His work in the late 90s and early 2000s centred around HIV-discordant couples and their attempts to conceive. During this time, he was one of the first physicians to look at the viral load found in the semen of patients on effective ART treatment.
Spoiler alert: He never found any.
Of all the couples he treated, none of those living with HIV and on standard ART treatment had a discernible viral load in their semen. And yet the couples were under high stress about HIV transmission. He decided to say something—doctors needed to talk to their patients about the realities of the risks involved.
"[Having sex with someone who is living with the virus] is not as dangerous as you think," he says. "I believe it's an ethical requirement to tell your patients this. The risk is so low that to tell patients they must use a condom [to prevent the contraction of HIV] without telling them that there is virtually no evidence to support this statement is unethical."
He tells me that there has not been one case of someone living with HIV, on suppressive ART therapy with an undetectable viral load, passing on the virus. "Everyone wants to be the one to publish that case—but it doesn't exist," he says.
With my understanding of HIV deepening, I took these discoveries and bounded back into the dating scene with new found enthusiasm. Enthusiastic because I now respected the seriousness of the virus without living in irrational fear of it. I figured, I cried on the last dick I had in front of me, it could only get better from there, right? After a lot of swiping, the basic bitch inside me was thrilled when I landed a date with a model.
Everything was going off without a hitch: We were drinking, having a great time, and then we started making out. It was hot. Until he began crying into my mouth. Into. My. Mouth. I pulled away to investigate what the hell was happening. That's when he told me he was living with HIV and was scared that, despite the fun we were having, once he told me, I would get up and leave—because that's what so many others had done. While the HIV didn't put me off, the mouth crying effectively ended any sexual tension that had been building, quickly bringing our evening to an end.
In the car home, as I was trying to process the mouth crying, I stumbled onto a Queerty article featuring the newest dating app to hit the scene (sweet Jesus, just what we need). The app connects wealthy older men with those looking for a sugar daddy. Never one to rule out a daddy, I kept reading. The app, DaddyBear, was specifically not looking for customers who were living with HIV. Finding this jarring, I reached out to DaddyBear for further clarification. A spokesperson for the app solidified their stance: "We believe that most gay men care more about health than sex when seeking gay arrangement, which is the main reason why we [created] this gay dating app."

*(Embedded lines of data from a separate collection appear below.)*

/-- The words R128 writes out decode to the commands it names, and its illegal examples are refused; with them two words that V7 of the
test vectors writes out, REJ_SAMPLE p7 and SIG_VERIFY. -/
def Obligations.SpecWordsDecode : Prop :=
  decode 0x00000000 = .instr .nop ∧ decode 0x00000101 = .instr (.polyLoad 1 0) ∧ decode 0x00800101 = .instr (.polyLoad 1 1) ∧
  decode 0x00006002 = .instr (.polyStore 3) ∧ decode 0x00082304 = .instr (.polyAdd 3 1 2) ∧
  decode 0x000C2006 = .instr (.polyEq 1 3) ∧ decode 0x00002210 = .instr (.nttFwd 2 1) ∧
  decode 0x00004311 = .instr (.nttInv 3 2) ∧ decode 0x000C4418 = .instr (.pmul 4 2 3) ∧
  decode 0x05008028 = .instr (.polyCompress 4 10) ∧ decode 0x02000529 = .instr (.polyDecompress 5 4) ∧
  decode 0x08000030 = .instr (.kemKeygen true) ∧ decode 0x08000031 = .instr (.kemEncaps true) ∧
  decode 0x00000032 = .instr .kemDecaps ∧ decode 0x18000040 = .instr (.blobBuild true true) ∧
  decode 0x10000041 = .instr (.blobOpen true) ∧ decode 0x00000104 = .instr (.polyAdd 1 0 0) ∧
  decode 0x00000721 = .instr (.rejSample 7) ∧ decode 0x0000003A = .instr .sigVerify ∧
  decode 0x00000008 = .illegal .unassignedOpcode ∧ decode 0x20000000 = .illegal .reservedBits ∧
  decode 0x00000100 = .illegal .unusedField ∧ decode 0x01008028 = .illegal .illegalImmediate ∧
  decode 0x08000032 = .illegal .strayFlag

/-! ## The step -/

/-- Where a command is pending and the engine goes next, a step is the execution of the command the latched word decodes to; else a
step is the host's turn, after which the engine is one turn nearer (R57, R86, R92; whose turn it is follows log entry 4). -/
def Obligations.StepRunsThePendingCommand : Prop :=
  (∀ (s : State) (i : Instr), s.busy = true → s.port = [] ∨ s.delay = 0 → decode s.cmdl = .instr i → step s = exec i s) ∧
  ∀ s : State, s.busy = false ∨ s.port ≠ [] ∧ s.delay ≠ 0 → step s = hostTurn { s with delay := s.delay - 1 }

/-- An illegal word completes with code ILLEGAL and no other effect (R118, R341). -/
def Obligations.IllegalWordCompletes : Prop :=
  ∀ (s : State) (why : IllegalWord), s.busy = true → s.port = [] ∨ s.delay = 0 → decode s.cmdl = .illegal why →
    ∃ t, step s = .next t ∧ Failed s t .illegal ∧ t.drawn = s.drawn

/-- A step that executes a well-formed command reports the first failing static check in the order of R343: UNINIT, DOMAIN, BOUNDS,
FORMAT, AUTH. Where none fails, the command ends with OK or with one of the codes of its own dynamic checks, or it is still
sampling. It never stops the machine (R342, R343, R345). That a command goes on sampling in a later step, and at which pace, is the
model's choice (log entry 6). -/
def Obligations.CheckOrder : Prop :=
  ∀ (s : State) (i : Instr), i.wf = true → ∃ t, exec i s = .next t ∧
    match staticError s i with
    | some c => Ended s t c
    | none => Waits s t ∨ Ended s t .ok ∨ ∃ c ∈ dynamicErrors i, Ended s t c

In another article, their CEO further confirmed this statement by saying, "No one would like to date people living with HIV unless he is living with it…many rich and successful gay sugar daddies do not want to date gay men living with HIV, which is the reason why we launched this app to meet their needs." (Their asshat of a CEO has since issued an " apology.")
Welp—at that point, I'd officially had it with the tomfoolery of it all. These assertions, and the assertions of others who are ill-informed, are an impediment to understanding and practicing safe sex. I think I just came up with my new app idea—it's for negative men looking specifically to date those living with the virus. Hit me up, developers.
I was eager to give it another shot with the model, but it didn't work out. It had nothing to do with his HIV. He hated my wink—bitch. So, here I am, single again, hopefully armed with enough knowledge to keep me from crying on any more dicks—fingers crossed.